## Activity
Please give back word for word the lines below, from the first one through the one with "def readyFor (s".
Start of Material shown
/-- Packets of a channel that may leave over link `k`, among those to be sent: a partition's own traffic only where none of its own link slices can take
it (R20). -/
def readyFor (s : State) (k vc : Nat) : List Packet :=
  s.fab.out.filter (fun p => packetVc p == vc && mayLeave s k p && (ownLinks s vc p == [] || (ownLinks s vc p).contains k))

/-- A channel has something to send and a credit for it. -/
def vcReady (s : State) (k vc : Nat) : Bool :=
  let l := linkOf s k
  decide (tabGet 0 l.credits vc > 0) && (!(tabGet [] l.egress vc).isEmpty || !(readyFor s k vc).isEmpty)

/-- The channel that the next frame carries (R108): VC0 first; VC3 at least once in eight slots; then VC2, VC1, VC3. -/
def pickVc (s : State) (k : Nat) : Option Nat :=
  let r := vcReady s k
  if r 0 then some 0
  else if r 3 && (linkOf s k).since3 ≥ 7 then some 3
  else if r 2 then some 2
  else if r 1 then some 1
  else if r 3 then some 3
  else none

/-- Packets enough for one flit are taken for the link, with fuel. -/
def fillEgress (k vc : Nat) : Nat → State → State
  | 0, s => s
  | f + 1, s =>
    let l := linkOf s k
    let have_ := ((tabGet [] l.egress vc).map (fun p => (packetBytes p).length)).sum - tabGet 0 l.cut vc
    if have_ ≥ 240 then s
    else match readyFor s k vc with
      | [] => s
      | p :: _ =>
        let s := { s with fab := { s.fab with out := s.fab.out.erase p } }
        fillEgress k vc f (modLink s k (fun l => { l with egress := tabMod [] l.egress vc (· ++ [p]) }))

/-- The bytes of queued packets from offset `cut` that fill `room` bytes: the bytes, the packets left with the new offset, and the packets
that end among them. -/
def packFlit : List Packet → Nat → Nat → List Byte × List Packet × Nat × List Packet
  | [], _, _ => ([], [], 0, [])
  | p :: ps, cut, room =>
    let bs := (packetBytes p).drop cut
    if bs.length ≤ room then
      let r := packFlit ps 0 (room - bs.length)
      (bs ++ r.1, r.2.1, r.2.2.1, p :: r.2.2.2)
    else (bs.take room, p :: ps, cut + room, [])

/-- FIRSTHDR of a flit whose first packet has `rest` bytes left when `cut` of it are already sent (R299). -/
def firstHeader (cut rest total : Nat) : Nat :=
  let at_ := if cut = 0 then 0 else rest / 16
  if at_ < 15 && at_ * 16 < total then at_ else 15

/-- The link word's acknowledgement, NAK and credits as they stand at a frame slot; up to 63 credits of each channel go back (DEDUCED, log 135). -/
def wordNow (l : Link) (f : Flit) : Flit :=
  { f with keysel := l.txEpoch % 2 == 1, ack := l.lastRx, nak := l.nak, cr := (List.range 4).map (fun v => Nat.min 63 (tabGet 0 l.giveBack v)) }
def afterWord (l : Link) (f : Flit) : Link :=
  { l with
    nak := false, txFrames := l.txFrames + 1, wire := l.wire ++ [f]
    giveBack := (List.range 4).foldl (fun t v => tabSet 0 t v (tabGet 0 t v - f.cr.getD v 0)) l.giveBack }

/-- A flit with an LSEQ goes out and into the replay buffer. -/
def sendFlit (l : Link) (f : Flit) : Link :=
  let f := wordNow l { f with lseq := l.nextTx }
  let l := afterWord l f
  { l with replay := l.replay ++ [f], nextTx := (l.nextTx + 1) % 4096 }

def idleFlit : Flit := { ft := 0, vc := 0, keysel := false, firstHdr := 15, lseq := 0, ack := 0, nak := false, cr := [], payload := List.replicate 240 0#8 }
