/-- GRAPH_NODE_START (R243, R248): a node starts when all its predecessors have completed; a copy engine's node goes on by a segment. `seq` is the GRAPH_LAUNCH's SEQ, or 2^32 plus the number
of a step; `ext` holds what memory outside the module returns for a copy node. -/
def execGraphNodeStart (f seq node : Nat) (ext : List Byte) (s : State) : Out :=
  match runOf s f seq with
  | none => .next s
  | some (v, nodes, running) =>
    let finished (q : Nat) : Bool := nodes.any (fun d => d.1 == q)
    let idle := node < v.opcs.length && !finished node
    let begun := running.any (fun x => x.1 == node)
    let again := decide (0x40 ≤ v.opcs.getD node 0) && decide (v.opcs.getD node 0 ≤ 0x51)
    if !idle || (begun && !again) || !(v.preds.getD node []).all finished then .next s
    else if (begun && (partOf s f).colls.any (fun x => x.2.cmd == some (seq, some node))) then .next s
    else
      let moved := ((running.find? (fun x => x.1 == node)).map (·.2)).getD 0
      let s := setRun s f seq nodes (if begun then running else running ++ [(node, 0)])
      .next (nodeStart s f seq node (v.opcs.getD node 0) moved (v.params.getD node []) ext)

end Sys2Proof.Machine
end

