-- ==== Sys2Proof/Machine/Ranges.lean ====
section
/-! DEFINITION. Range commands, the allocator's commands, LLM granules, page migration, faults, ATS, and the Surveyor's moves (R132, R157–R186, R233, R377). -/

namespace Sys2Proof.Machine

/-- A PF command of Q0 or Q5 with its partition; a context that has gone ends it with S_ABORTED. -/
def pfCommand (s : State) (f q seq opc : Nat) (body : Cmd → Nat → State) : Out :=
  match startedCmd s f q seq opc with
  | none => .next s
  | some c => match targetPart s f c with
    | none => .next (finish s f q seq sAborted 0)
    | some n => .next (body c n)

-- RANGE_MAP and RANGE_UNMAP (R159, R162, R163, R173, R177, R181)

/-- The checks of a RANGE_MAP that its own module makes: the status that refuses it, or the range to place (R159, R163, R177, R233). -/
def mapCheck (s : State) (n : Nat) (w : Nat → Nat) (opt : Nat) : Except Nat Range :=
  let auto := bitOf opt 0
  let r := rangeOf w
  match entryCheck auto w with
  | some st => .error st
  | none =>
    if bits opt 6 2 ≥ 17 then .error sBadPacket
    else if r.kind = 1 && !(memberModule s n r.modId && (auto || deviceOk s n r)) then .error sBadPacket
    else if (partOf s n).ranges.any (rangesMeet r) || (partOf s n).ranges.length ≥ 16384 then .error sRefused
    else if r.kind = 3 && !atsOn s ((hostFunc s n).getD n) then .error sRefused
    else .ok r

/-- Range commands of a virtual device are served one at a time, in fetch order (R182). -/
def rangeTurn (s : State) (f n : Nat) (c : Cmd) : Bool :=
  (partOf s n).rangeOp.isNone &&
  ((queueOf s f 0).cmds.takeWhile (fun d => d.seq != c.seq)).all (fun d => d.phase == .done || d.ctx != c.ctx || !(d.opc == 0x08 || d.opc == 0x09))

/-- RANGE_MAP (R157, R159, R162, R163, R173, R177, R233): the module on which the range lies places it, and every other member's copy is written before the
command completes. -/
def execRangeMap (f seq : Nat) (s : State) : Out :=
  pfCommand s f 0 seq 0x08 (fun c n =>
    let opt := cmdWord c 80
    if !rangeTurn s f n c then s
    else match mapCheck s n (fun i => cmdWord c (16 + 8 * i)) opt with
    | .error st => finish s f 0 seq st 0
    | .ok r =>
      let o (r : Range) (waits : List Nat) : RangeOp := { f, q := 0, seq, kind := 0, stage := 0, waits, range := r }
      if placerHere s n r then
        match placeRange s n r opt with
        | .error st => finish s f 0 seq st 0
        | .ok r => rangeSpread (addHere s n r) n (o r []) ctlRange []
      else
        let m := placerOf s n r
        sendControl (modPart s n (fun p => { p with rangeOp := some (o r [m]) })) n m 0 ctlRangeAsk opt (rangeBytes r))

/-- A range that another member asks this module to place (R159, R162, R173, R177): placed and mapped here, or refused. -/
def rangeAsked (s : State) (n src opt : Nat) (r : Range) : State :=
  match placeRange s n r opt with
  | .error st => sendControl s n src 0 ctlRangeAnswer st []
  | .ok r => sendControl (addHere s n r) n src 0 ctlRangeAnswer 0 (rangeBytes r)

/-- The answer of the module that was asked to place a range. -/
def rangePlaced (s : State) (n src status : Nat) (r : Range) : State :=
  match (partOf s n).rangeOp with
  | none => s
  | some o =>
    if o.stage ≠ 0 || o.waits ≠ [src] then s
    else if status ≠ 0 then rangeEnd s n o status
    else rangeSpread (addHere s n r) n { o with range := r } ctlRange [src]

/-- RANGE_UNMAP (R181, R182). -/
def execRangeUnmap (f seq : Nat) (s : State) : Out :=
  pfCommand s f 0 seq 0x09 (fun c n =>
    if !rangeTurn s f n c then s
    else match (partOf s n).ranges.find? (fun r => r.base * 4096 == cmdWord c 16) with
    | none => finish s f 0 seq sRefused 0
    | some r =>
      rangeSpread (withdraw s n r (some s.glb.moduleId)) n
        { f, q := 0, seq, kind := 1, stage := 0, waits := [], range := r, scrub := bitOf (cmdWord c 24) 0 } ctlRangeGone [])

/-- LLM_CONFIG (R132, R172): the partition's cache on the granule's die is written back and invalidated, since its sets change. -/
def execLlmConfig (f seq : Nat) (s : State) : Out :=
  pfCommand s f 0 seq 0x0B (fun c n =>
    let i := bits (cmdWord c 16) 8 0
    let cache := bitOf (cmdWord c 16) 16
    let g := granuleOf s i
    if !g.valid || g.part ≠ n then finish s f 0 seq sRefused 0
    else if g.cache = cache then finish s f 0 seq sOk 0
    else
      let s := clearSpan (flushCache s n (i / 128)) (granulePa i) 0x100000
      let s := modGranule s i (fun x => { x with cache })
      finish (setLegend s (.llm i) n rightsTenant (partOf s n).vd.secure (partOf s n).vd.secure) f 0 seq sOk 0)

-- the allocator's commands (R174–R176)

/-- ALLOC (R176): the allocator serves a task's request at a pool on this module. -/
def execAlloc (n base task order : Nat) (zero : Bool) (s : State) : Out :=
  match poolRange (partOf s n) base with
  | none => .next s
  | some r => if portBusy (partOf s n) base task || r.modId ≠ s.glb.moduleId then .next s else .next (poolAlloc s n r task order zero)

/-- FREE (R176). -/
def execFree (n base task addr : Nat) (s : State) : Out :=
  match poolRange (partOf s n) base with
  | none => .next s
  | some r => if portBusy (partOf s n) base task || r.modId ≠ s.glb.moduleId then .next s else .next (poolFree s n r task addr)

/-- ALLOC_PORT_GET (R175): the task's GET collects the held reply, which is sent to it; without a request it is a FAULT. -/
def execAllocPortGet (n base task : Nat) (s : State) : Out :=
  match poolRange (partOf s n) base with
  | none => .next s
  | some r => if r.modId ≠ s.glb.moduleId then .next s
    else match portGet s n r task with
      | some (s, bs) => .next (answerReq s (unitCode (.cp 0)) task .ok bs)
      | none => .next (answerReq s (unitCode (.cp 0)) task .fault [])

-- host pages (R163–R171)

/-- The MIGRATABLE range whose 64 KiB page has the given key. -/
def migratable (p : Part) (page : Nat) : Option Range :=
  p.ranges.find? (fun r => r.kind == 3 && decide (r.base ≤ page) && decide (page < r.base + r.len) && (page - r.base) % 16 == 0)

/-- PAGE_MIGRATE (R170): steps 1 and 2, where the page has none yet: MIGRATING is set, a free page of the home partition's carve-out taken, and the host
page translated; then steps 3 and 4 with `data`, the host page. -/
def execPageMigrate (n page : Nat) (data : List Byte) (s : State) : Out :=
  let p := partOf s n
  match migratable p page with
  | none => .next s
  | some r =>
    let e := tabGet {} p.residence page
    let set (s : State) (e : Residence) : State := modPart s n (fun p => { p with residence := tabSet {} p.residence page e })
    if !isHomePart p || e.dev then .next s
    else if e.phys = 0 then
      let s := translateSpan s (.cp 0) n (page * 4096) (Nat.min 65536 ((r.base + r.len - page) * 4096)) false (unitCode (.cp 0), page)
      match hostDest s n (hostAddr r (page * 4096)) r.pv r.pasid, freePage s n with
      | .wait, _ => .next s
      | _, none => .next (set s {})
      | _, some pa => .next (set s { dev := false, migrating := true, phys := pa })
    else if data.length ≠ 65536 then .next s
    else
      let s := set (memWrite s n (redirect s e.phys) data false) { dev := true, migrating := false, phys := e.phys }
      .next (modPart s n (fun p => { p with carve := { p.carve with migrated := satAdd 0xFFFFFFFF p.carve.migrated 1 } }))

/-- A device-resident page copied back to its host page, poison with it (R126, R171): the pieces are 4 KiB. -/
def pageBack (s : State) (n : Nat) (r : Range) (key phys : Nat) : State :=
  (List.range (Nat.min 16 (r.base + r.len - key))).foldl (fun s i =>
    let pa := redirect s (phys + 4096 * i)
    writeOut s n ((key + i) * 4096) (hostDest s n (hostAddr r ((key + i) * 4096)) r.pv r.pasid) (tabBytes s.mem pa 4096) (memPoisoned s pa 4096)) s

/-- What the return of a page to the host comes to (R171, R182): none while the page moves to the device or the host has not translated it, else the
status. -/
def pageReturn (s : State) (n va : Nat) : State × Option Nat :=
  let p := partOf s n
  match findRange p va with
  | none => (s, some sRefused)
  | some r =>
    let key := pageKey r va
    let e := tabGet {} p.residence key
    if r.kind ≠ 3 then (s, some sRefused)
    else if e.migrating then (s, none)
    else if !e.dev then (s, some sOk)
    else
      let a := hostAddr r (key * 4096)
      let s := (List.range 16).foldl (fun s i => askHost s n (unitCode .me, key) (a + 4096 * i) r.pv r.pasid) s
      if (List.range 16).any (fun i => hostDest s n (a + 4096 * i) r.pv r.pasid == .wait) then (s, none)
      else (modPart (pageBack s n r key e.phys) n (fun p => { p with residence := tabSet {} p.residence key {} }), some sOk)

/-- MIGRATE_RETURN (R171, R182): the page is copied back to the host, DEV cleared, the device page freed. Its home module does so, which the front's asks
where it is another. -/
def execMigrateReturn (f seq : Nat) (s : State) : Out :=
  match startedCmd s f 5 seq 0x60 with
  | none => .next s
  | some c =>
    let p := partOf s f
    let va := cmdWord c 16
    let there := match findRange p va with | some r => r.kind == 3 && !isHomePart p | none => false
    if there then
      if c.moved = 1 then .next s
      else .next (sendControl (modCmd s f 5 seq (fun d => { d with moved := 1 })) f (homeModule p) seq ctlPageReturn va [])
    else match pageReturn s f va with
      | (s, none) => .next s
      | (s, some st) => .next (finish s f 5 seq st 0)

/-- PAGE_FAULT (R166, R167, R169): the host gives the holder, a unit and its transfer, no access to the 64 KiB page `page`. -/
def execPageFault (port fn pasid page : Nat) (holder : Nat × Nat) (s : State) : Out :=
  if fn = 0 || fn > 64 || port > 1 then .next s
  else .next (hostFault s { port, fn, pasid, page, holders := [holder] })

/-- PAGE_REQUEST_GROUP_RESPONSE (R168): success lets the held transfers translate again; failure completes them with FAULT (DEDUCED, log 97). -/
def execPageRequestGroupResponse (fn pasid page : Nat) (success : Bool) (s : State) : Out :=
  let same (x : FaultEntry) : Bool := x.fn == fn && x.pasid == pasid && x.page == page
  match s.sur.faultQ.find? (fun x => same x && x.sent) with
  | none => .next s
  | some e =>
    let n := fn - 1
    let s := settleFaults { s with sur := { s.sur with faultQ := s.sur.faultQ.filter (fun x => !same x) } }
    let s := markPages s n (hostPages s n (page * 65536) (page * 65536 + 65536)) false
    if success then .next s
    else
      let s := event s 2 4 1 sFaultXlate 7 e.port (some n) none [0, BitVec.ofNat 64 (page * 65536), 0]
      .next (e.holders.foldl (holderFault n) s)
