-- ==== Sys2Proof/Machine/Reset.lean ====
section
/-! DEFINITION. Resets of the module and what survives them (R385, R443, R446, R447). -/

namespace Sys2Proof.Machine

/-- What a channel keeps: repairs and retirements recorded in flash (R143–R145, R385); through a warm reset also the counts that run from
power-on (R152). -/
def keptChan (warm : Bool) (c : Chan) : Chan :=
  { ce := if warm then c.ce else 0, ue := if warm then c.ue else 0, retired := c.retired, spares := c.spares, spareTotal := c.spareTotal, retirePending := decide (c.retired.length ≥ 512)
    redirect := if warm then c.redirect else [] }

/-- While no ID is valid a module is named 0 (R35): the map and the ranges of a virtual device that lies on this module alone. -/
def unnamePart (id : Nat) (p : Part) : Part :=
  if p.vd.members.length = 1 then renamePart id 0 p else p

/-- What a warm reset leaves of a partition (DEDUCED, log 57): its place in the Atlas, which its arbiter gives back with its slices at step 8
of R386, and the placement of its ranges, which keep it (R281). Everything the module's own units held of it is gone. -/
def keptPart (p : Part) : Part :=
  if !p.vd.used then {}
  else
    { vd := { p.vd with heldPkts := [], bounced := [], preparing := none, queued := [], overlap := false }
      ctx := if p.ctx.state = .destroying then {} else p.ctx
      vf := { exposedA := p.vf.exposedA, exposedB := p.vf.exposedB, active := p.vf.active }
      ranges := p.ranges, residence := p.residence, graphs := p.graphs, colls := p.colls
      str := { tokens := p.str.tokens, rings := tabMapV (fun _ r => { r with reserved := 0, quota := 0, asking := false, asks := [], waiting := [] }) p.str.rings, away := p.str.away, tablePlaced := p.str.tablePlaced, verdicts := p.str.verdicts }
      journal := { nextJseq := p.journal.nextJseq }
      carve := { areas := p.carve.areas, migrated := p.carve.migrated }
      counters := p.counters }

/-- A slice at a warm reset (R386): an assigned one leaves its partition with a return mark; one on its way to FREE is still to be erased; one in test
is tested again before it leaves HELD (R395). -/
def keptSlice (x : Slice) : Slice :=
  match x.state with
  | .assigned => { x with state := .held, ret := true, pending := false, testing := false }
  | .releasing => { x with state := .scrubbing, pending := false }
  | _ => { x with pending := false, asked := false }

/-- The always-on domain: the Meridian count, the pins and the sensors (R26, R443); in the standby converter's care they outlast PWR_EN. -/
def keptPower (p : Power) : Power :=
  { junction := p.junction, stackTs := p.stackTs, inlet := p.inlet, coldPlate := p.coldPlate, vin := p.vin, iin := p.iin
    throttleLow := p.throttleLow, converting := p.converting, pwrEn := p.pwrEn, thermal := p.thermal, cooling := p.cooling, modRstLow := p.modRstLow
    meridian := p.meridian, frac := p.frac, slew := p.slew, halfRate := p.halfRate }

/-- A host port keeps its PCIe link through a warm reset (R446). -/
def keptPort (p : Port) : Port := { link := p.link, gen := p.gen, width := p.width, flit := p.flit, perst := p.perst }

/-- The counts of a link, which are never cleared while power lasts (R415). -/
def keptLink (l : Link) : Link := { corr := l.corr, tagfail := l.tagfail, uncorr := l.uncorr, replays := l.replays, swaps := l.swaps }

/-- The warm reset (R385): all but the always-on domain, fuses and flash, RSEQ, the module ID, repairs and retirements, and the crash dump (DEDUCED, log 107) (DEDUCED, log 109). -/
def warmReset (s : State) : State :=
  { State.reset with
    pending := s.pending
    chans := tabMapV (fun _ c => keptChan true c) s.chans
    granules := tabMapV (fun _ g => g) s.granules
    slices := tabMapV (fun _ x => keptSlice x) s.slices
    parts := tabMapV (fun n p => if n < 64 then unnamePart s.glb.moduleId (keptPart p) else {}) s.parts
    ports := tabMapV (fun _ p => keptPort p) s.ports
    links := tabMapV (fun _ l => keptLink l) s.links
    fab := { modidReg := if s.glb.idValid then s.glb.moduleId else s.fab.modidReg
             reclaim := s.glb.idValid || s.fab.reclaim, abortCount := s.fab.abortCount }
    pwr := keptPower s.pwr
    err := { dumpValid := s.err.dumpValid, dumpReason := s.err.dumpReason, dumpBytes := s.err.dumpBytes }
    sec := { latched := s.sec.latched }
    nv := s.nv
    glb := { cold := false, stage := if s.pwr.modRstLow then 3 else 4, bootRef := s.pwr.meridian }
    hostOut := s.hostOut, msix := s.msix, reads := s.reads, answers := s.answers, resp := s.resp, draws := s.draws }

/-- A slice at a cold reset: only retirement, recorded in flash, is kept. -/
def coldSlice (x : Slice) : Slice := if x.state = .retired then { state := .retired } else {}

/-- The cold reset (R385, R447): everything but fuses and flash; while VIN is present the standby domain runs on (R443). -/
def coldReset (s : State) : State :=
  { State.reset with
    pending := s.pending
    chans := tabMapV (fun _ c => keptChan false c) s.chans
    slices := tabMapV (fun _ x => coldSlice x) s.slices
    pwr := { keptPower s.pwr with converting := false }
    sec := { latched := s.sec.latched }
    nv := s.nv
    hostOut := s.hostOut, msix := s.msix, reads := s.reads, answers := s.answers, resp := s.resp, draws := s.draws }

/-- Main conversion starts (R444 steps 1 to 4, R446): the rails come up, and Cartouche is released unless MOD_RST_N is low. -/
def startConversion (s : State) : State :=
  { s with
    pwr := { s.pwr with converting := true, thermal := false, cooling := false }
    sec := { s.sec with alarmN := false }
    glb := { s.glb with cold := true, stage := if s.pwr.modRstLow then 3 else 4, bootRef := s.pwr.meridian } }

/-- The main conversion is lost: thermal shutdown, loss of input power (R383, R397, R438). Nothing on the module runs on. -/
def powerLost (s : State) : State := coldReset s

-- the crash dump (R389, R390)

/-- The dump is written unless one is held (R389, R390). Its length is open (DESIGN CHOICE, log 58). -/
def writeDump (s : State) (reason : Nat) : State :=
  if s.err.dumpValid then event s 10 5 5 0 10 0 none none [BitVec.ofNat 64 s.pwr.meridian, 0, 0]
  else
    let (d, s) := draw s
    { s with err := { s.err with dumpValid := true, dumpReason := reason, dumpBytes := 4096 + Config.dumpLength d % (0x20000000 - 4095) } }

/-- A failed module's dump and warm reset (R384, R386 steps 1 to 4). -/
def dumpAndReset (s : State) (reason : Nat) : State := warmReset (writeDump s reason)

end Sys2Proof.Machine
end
End of Material shown
## Response below
/-- Packets of a channel that may leave over link `k`, among those to be sent: a partition's own traffic only where none of its own link slices can take
it (R20). -/
def readyFor (s : State) (k vc : Nat) : List Packet :=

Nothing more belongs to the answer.